**Exercise:**
Look through the data below and, wherever a line carries the word "true", please copy that line.

**Data section:**
theorem State.takeRefuse_keeps {a s : State} (h : Keeps a s) (src : Nat) (reason : Nat) : Keeps a (State.takeRefuse s src
    reason) := by
  unfold State.takeRefuse
  try dsimp only
  repeat' first
    | with_reducible assumption | with_reducible apply State.noteRefuse_keeps | split
    | with_reducible refine Keeps.mk_upd ?_

theorem State.takeSync_keeps {a s : State} (h : Keeps a s) (src : Nat) (p : List Byte) :
    Keeps a (State.takeSync s src p) := by
  unfold State.takeSync
  repeat' first
    | with_reducible assumption | with_reducible apply State.sendTwin_keeps
    | with_reducible apply State.tellReason_keeps | split | with_reducible refine Keeps.mk_upd ?_

theorem State.pairUp_keeps {a s : State} (h : Keeps a s) : Keeps a (State.pairUp s) := by
  unfold State.pairUp
  try dsimp only
  repeat' first
    | with_reducible assumption | with_reducible apply State.irqGl_keeps | with_reducible refine Keeps.mk_upd ?_

theorem State.takeReady_keeps {a s : State} (h : Keeps a s) (src : Nat) : Keeps a (State.takeReady s src) := by
  unfold State.takeReady
  repeat' first
    | with_reducible assumption | with_reducible apply State.releaseHeld_keeps
    | with_reducible apply State.pairUp_keeps | with_reducible apply State.sendTwin_keeps | split
    | with_reducible refine Keeps.mk_upd ?_

theorem State.takeOver_keeps {a s : State} (h : Keeps a s) (p : List Byte) : Keeps a (s.takeOver p) := by
  unfold State.takeOver
  have h0 : Keeps a { s with out := { s.out with passive := false, enpu := true } } := h.mk_upd
  have h1 := State.enHigh_keeps (State.updateTwok_keeps h0) (syncMask p)
  dsimp only at h1 ⊢
  generalize (State.updateTwok { s with out := { s.out with passive := false, enpu := true } }).enHigh (syncMask p) = t at h1 ⊢
  have h2 : Keeps a { t with
      kiln := { t.kiln with
        engines := t.kiln.engines.mapIdx (engineFrom p)
        failBits := BitVec.ofNat 64 (leAt p 30 8)
        chatter := ((List.range 64).map (fun n => (n, byteAt p (38 + n)))).filter (fun e => e.2 != 0) }
      pm := { t.pm with
        offMinDue := if leAt p 102 2 = 0 then none else some (t.clk.now + leAt p 102 2 * msTicks) } } := by
    refine h1.mk_gen le_rfl le_rfl (fun _ => le_rfl) id id id id id id (fun _ => Tab.wf_filter ?_ _) id id id id
    rw [Tab.wf_iff]
    simp only [List.map_map, Function.comp_def, List.map_id']
    exact List.pairwise_lt_range
  dsimp only at h2 ⊢
  generalize (State.mk _ _ _ _ _ _ _ _ _ _ _ _ _ _ _ _ _ _ _ _ _ _ _ _ _ _ _ : State) = t2 at h2 ⊢
  have h3 : Keeps a (if byteAt p 1 = 1 then t2.setLatch else t2) := (State.setLatch_keeps h2).ite h2
  generalize (if byteAt p 1 = 1 then t2.setLatch else t2) = t3 at h3 ⊢
  have h4 : Keeps a ((List.range 64).foldl State.trimNominal t3) := Keeps.foldl _ h3 (fun _ _ hu => State.trimNominal_keeps hu _)
  generalize (List.range 64).foldl State.trimNominal t3 = t4 at h4 ⊢
  split
  · exact State.enterRunning_keeps h4
  · exact h4

theorem State.takeCommit_keeps {a s : State} (h : Keeps a s) (src : Nat) : Keeps a (State.takeCommit s src) := by
  unfold State.takeCommit
  repeat' first
    | with_reducible assumption | with_reducible apply State.releaseHeld_keeps
    | with_reducible apply State.pairUp_keeps | with_reducible apply State.takeOver_keeps | split
    | with_reducible refine Keeps.mk_upd ?_

theorem State.joinFails_keeps {a s : State} (h : Keeps a s) : Keeps a (State.joinFails s) := by
  unfold State.joinFails
  repeat' first
    | with_reducible assumption | with_reducible apply State.releaseHeld_keeps
    | with_reducible refine Keeps.mk_upd ?_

**Worked solution:**
  have h0 : Keeps a { s with out := { s.out with passive := false, enpu := true } } := h.mk_upd
  generalize (State.updateTwok { s with out := { s.out with passive := false, enpu := true } }).enHigh (syncMask p) = t at h1 ⊢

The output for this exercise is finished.